Comparison of mixing and non-linear viscoelastic properties of carob germ glutelins and wheat glutenin

Carob germ glutelins were compared to wheat glutenin from a rheological standpoint to provide a basis for the possible use of carob germ glutelins as a non-gluten protein in gluten-free dough systems. Molecular weight distributions, mixing and non-linear viscoelastic properties of carob germ glutelins and wheat glutenin were compared, while the impact of mixing on non-linear rheological properties of these protein fractions were evaluated over short (4-min) and long (35-min) mixing times. Development time was 13 min for carob germ glutelins, while reaching 500 BU consistency took 34 min for wheat glutenin, suggesting faster hydration for carob germ glutelins due to their relatively lower molecular weight distribution and more hydrophilic nature. Phase angle values revealed similar linear viscoelastic properties for both proteins after 4-min and 35-min mixing.
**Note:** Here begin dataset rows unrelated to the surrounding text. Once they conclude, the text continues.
/-- Meets the hypotheses of `FabricCells` (its part CellsReassembled). -/
theorem witness_CellsReassembled :
    (∃ s : State, (s.variant.hasFab = false ∨ s.stopped = true)) ∧
    (∃ s : State, ∃ w0 : W32, s.variant.hasFab = true ∧ s.stopped = false ∧ fld w0 30 2 = 0) ∧
    (∃ s : State, ∃ w0 : W32, ∃ w1 : W32, ∃ w2 : W32, ∃ crc : W32, ∃ pl : List Byte, ∃ key : Nat, key = cellKey w0 w1 ∧ ∃ data : List Byte, data = slice pl 0 (fld w1 0 9) ∧ ∃ sum : W32, (sum = crc32c (([w0, w1, w2].flatMap fun w => beBytes 4 w.toNat) ++ data)) ∧ s.variant.hasFab = true ∧ s.stopped = false ∧ fld w0 30 2 = 1 ∧ fld w0 28 2 < 2 ∧ sum ≠ crc ∧ s.ctxR key = none) ∧
    (∃ s : State, ∃ w0 : W32, ∃ w1 : W32, ∃ w2 : W32, ∃ crc : W32, ∃ pl : List Byte, ∃ x : Reasm, ∃ key : Nat, key = cellKey w0 w1 ∧ ∃ data : List Byte, data = slice pl 0 (fld w1 0 9) ∧ ∃ sum : W32, (sum = crc32c (([w0, w1, w2].flatMap fun w => beBytes 4 w.toNat) ++ data)) ∧ s.variant.hasFab = true ∧ s.stopped = false ∧ fld w0 30 2 = 1 ∧ fld w0 28 2 < 2 ∧ sum ≠ crc ∧ s.ctxR key = some x ∧ x.active = true ∧ (∀ a ∈ s.tm.arriving, a.key ≠ some key)) ∧
    (∃ s : State, ∃ w0 : W32, ∃ w1 : W32, ∃ w2 : W32, ∃ crc : W32, ∃ pl : List Byte, ∃ x : Reasm, ∃ key : Nat, key = cellKey w0 w1 ∧ ∃ seq : Nat, seq = fld w2 24 8 ∧ ∃ data : List Byte, data = slice pl 0 (fld w1 0 9) ∧ ∃ sum : W32, (sum = crc32c (([w0, w1, w2].flatMap fun w => beBytes 4 w.toNat) ++ data)) ∧ (s.variant.hasFab = true ∧ s.stopped = false ∧ fld w0 30 2 = 1 ∧ fld w0 28 2 < 2 ∧ sum = crc ∧ bit w2 16 = false) ∧ ∃ b bs, data.drop (fld w0 16 8) = b :: bs ∧ (s.ctxR key = none ∨ (s.ctxR key = some x ∧ (x.skip = true ∨ x.active = false) ∧ (x.seq + 1) % 256 = seq)) ∧ bit w0 24 = true ∧ fld w2 21 3 = (s.xsize - 32) / 8 ∧ (s.tm.reasm.filter fun e => e.2.active).length < 65536 ∧ bs.length + 1 < s.xsize) ∧
    (∃ s : State, ∃ w0 : W32, ∃ w1 : W32, ∃ w2 : W32, ∃ crc : W32, ∃ pl : List Byte, ∃ x : Reasm, ∃ key : Nat, key = cellKey w0 w1 ∧ ∃ seq : Nat, seq = fld w2 24 8 ∧ ∃ data : List Byte, data = slice pl 0 (fld w1 0 9) ∧ ∃ sum : W32, (sum = crc32c (([w0, w1, w2].flatMap fun w => beBytes 4 w.toNat) ++ data)) ∧ (s.variant.hasFab = true ∧ s.stopped = false ∧ fld w0 30 2 = 1 ∧ fld w0 28 2 < 2 ∧ sum = crc ∧ bit w2 16 = false) ∧ ∃ b bs, data.drop (fld w0 16 8) = b :: bs ∧ ((s.ctxR key = none ∨ (s.ctxR key = some x ∧ (x.skip = true ∨ x.active = false) ∧ (x.seq + 1) % 256 = seq)) ∧ bit w0 24 = true ∧ fld w2 21 3 = (s.xsize - 32) / 8 ∧ (s.tm.reasm.filter fun e => e.2.active).length < 65536) ∧ ∃ k, k = ticketOf s.carried (b :: bs) ∧ ∃ f, s.fabStale k.epoch.toNat = some f ∧ s.xsize ≤ bs.length + 1 ∧ k.frameLen ≠ 0 ∧ bs.length + 1 < s.xsize + k.frameLen.toNat - 4) ∧
    (∃ s : State, ∃ w0 : W32, ∃ w1 : W32, ∃ w2 : W32, ∃ crc : W32, ∃ pl : List Byte, ∃ x : Reasm, ∃ key : Nat, key = cellKey w0 w1 ∧ ∃ seq : Nat, seq = fld w2 24 8 ∧ ∃ data : List Byte, data = slice pl 0 (fld w1 0 9) ∧ ∃ sum : W32, (sum = crc32c (([w0, w1, w2].flatMap fun w => beBytes 4 w.toNat) ++ data)) ∧ s.variant.hasFab = true ∧ s.stopped = false ∧ fld w0 30 2 = 1 ∧ fld w0 28 2 < 2 ∧ sum = crc ∧ bit w2 16 = false ∧ s.ctxR key = some x ∧ x.active = true ∧ x.skip = false ∧ x.counted ≠ none ∧ x.bytes ≠ [] ∧ x.xs = (s.xsize - 32) / 8 ∧ (x.seq + 1) % 256 = seq ∧ (x.bytes ++ data).length < s.xsize) ∧
    (∃ s : State, ∃ w0 : W32, ∃ w1 : W32, ∃ w2 : W32, ∃ crc : W32, ∃ pl : List Byte, ∃ x : Reasm, ∃ key : Nat, key = cellKey w0 w1 ∧ ∃ seq : Nat, seq = fld w2 24 8 ∧ ∃ data : List Byte, data = slice pl 0 (fld w1 0 9) ∧ ∃ sum : W32, (sum = crc32c (([w0, w1, w2].flatMap fun w => beBytes 4 w.toNat) ++ data)) ∧ s.variant.hasFab = true ∧ s.stopped = false ∧ fld w0 30 2 = 1 ∧ fld w0 28 2 < 2 ∧ sum = crc ∧ bit w2 16 = false ∧ s.ctxR key = some x ∧ x.active = true ∧ (x.seq + 1) % 256 ≠ seq ∧ bit w0 24 = false ∧ (∀ a ∈ s.tm.arriving, a.key ≠ some key)) ∧
    (∃ s : State, ∃ w0 : W32, ∃ w1 : W32, ∃ x : Reasm, ∃ key : Nat, key = cellKey w0 w1 ∧ ∃ src : BitVec 14, ∃ lane : BitVec 9, ∃ st : Fin 4, key = (src.toNat * 512 + lane.toNat) * 4 + st ∧ s.ctxR key = some x ∧ x.active = true ∧ (∀ a ∈ s.tm.arriving, a.key ≠ some key)) ∧
    (∃ s : State, ∃ w0 : W32, ∃ w1 : W32, ∃ key : Nat, key = cellKey w0 w1 ∧ ∃ src : BitVec 14, ∃ lane : BitVec 9, ∃ st : Fin 4, key = (src.toNat * 512 + lane.toNat) * 4 + st ∧ (∀ x, s.ctxR key = some x → x.active = false)) :=
  ⟨⟨(S (notab fb : Dev)), by decide +kernel⟩,
   ⟨(S (fb : Dev)), (word (hdr 0 0 3 false 0 77 9 20 5 0) 0), by decide +kernel⟩,
   ⟨(S fb), (at_ 30 2 1 ||| at_ 25 3 3), (at_ 18 14 77 ||| at_ 9 9 9), 0, 0, [], the (the (the (by decide +kernel)))⟩,
   ⟨(S (cx rx3)), (word (h1 1 0 3 false 0 20 5) 0), (word (h1 1 0 3 false 0 20 5) 1), (word (h1 1 0 3 false 0 20 5) 2), 3, (bs 60), rx3, the (the (the (by decide +kernel)))⟩,
   ⟨(S (fb : Dev)), (word (hdr 1 0 3 true 4 77 9 20 5 0) 0), (word (hdr 1 0 3 true 4 77 9 20 5 0) 1), (word (hdr 1 0 3 true 4 77 9 20 5 0) 2), (if true then crcOf (hdr 1 0 3 true 4 77 9 20 5 0) (slice (bs 60) 0 (fld (word (hdr 1 0 3 true 4 77 9 20 5 0) 1) 0 9)) else 3), (bs 60), { seq := 0 }, the (the (the (the ⟨by decide +kernel, gotCons (by decide +kernel) (by decide +kernel)⟩)))⟩,
   ⟨(S fb), (word hs 0), (word hs 1), (word hs 2), (crcOf hs whole), whole, rx3, the (the (the (the ⟨by decide +kernel, gotCons (by decide +kernel) ⟨by decide +kernel, the (got (by decide +kernel) (by decide +kernel))⟩⟩)))⟩,
   ⟨(S (cx rx3)), (word (h1 1 0 3 false 0 20 5) 0), (word (h1 1 0 3 false 0 20 5) 1), (word (h1 1 0 3 false 0 20 5) 2), (crcOf (h1 1 0 3 false 0 20 5) (bs 20)), (bs 60), rx3, the (the (the (the (by decide +kernel))))⟩,
   ⟨(S (cx { seq := 4, active := true, bytes := [1,2,3] } : Dev)), (word (hdr 1 0 3 false 4 77 9 8 6 0) 0), (word (hdr 1 0 3 false 4 77 9 8 6 0) 1), (word (hdr 1 0 3 false 4 77 9 8 6 0) 2), (if true then crcOf (hdr 1 0 3 false 4 77 9 8 6 0) (slice (bs 60) 0 (fld (word (hdr 1 0 3 false 4 77 9 8 6 0) 1) 0 9)) else 3), (bs 60), (((cx { seq := 4, active := true, bytes := [1,2,3] } : Dev).ctxR kx).getD { seq := 0 }), the (the (the (the (by decide +kernel))))⟩,
   ⟨(S (cx { seq := 4, active := true, bytes := [1,2,3] } : Dev)), (word (hdr 1 0 3 false 0 77 9 20 5 0) 0), (word (hdr 1 0 3 false 0 77 9 20 5 0) 1), (((cx { seq := 4, active := true, bytes := [1,2,3] } : Dev).ctxR kx).getD { seq := 0 }), the ⟨77, ⟨9, ⟨(Fin.ofNat 4 (streamOf 0 3)), by decide +kernel⟩⟩⟩⟩,
   ⟨(S (notab fb : Dev)), (word (hdr 1 0 3 false 0 77 9 20 5 0) 0), (word (hdr 1 0 3 false 0 77 9 20 5 0) 1), the ⟨77, ⟨9, ⟨(Fin.ofNat 4 (streamOf 0 3)), ⟨by decide +kernel, held (by decide +kernel)⟩⟩⟩⟩⟩⟩
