-- ==== Sys2Proof/WellFormed.lean ====
section
/-!
DEFINITION. Which command terms are well formed, and which are in canonical form.
-/

namespace Sys2Proof

/-- Every command term is well formed: each value 0x00 to 0xFF of the data field is legal (30 R62), CLR and END take any
data bits (30 R64), and no 10-bit word is illegal (30 R66). The fields' types hold every width check there is. -/
def Instr.wellFormed : Instr → Bool
  | .clr _ => true
  | .byte _ => true
  | .endSentence _ => true
  | .rsv _ => true

/-- The canonical form, which an assembler emits: the ignored data bits of CLR and END are 0x00 (30 R64). -/
def Instr.canonical : Instr → Bool
  | .clr data => data == 0x00
  | .byte _ => true
  | .endSentence data => data == 0x00
  | .rsv _ => true

end Sys2Proof
end

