-- ==== Sys2Proof/Machine/Core.lean ====
section
/-!
DEFINITION. The machine for the host's interface.
-/

def Sys2Proof.core : Host.Core :=
  { State := Sys2Proof.Machine.State, Fault := Sys2Proof.Machine.Fault, Refusal := Sys2Proof.Machine.Refusal, step := Sys2Proof.Machine.step, reset := Sys2Proof.Machine.State.reset }
end

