/-- Settles O47: the operand lines are instances of the forms above. -/
theorem assemblerExamples : Obligations.AssemblerExamples := by
  have hbyte : (ascii ['B', 'Y', 'T', 'E', ' '], (0x100 : CmdWord)) ∈ byteCommands := by simp [byteCommands]
  have hrsv : (ascii ['R', 'S', 'V', ' '], (0x300 : CmdWord)) ∈ byteCommands := by simp [byteCommands]
  refine ⟨rfl, ?_, ?_, ?_, ?_, ?_, rfl, ?_⟩
  · exact assembleLine_of_readByte hbyte rfl (readByte_printable (b := 0x24) (by decide) (by decide) (by decide))
  · exact assembleLine_of_readByte hbyte rfl (readByte_printable (b := 0x2A) (by decide) (by decide) (by decide))
  · exact assembleLine_of_readByte hbyte rfl (readByte_printable (b := 0x47) (by decide) (by decide) (by decide))
  · exact assembleLine_of_readByte hbyte rfl (readByte_hex 0xFF)
  · exact assembleLine_of_readByte hbyte rfl (readByte_decimalText 0)
  · exact assembleLine_of_readByte hrsv rfl (readByte_hex 0x55)

end Sys2Proof.Machine

/-!
SUPPORT. The selector: where the two offsets lie, the accumulation range by select bits and under an appended piece, the
lanes and their masked bytes, the state carried from piece to piece, and what one replaced byte does.
-/

namespace Sys2Proof.Machine

/-! ### The offsets -/

theorem startOffset_of_head {s : Sentence} (h : s.head? = some Config.dollar) : startOffset s = 1 := if_pos h

theorem startOffset_of_head_ne {s : Sentence} (h : s.head? ≠ some Config.dollar) : startOffset s = 0 := if_neg h

theorem startOffset_le_endOffset (s : Sentence) : startOffset s ≤ endOffset s := Nat.le_add_right _ _

/-- The scan for STAR may begin at index 0: a leading DOLLAR is no STAR (40 R83). -/
theorem endOffset_eq_findIdx (s : Sentence) : endOffset s = s.findIdx (· == Config.star) := by
  cases s with
  | nil => rfl
  | cons d s =>
    by_cases hd : d = Config.dollar
    · have hstar : (Config.dollar == Config.star) = false := rfl
      simp [hd, endOffset, List.findIdx_cons, hstar, Nat.add_comm]
    · simp [endOffset, startOffset_other hd]

theorem endOffset_le_length (s : Sentence) : endOffset s ≤ s.length :=
  (endOffset_eq_findIdx s).trans_le List.findIdx_le_length

/-- An index lies before the end offset when no STAR stands at it or before it (40 R87). -/
theorem lt_endOffset_iff (s : Sentence) (i : Nat) :
    i < endOffset s ↔ i < s.length ∧ ∀ j ≤ i, s[j]? ≠ some Config.star := by
  rw [endOffset_eq_findIdx, List.lt_findIdx_iff, ← exists_prop]
  refine exists_congr fun hi => forall₂_congr fun j hj => ?_
  simp [List.getElem?_eq_getElem (hj.trans_lt hi)]

/-- The end offset is the index of the first STAR. -/
theorem endOffset_of_first_star {s : Sentence} {i : Nat} (hi : s[i]? = some Config.star)
    (hfirst : ∀ j < i, s[j]? ≠ some Config.star) : endOffset s = i := by
  refine eq_of_forall_lt_iff fun c => ?_
  rw [lt_endOffset_iff]
  constructor
  · rintro ⟨-, hno⟩
    exact lt_of_not_ge fun hic => hno i hic hi
  · intro hc
    have hlen : i < s.length := (List.getElem?_eq_some_iff.mp hi).1
    exact ⟨hc.trans hlen, fun j hj => hfirst j (hj.trans_lt hc)⟩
However, Large Amplitude Oscillatory Shear (LAOS) tests indicated type I non-linear behavior for carob germ glutelins and type III non-linear behavior for wheat glutenin after 35-min mixing at which both proteins had similar consistencies, pointing out to weaker stability for carob germ glutelins when exposed to large deformations. Higher degree of strain stiffening and shear thinning behaviors were found for carob germ glutelins in the non-linear region. Increasing mixing time caused a decrease in the strain stiffening behavior of wheat glutenin under large strain-high frequency deformations, while strain stiffening behavior of carob germ glutelins remained similar. Comparing the mixing and LAOS properties of carob germ glutelins to those of wheat glutenin unraveled the processing needs of dough systems where carob germ glutelins could be used as a nongluten protein to produce alternative gluten-free baked products with improved quality.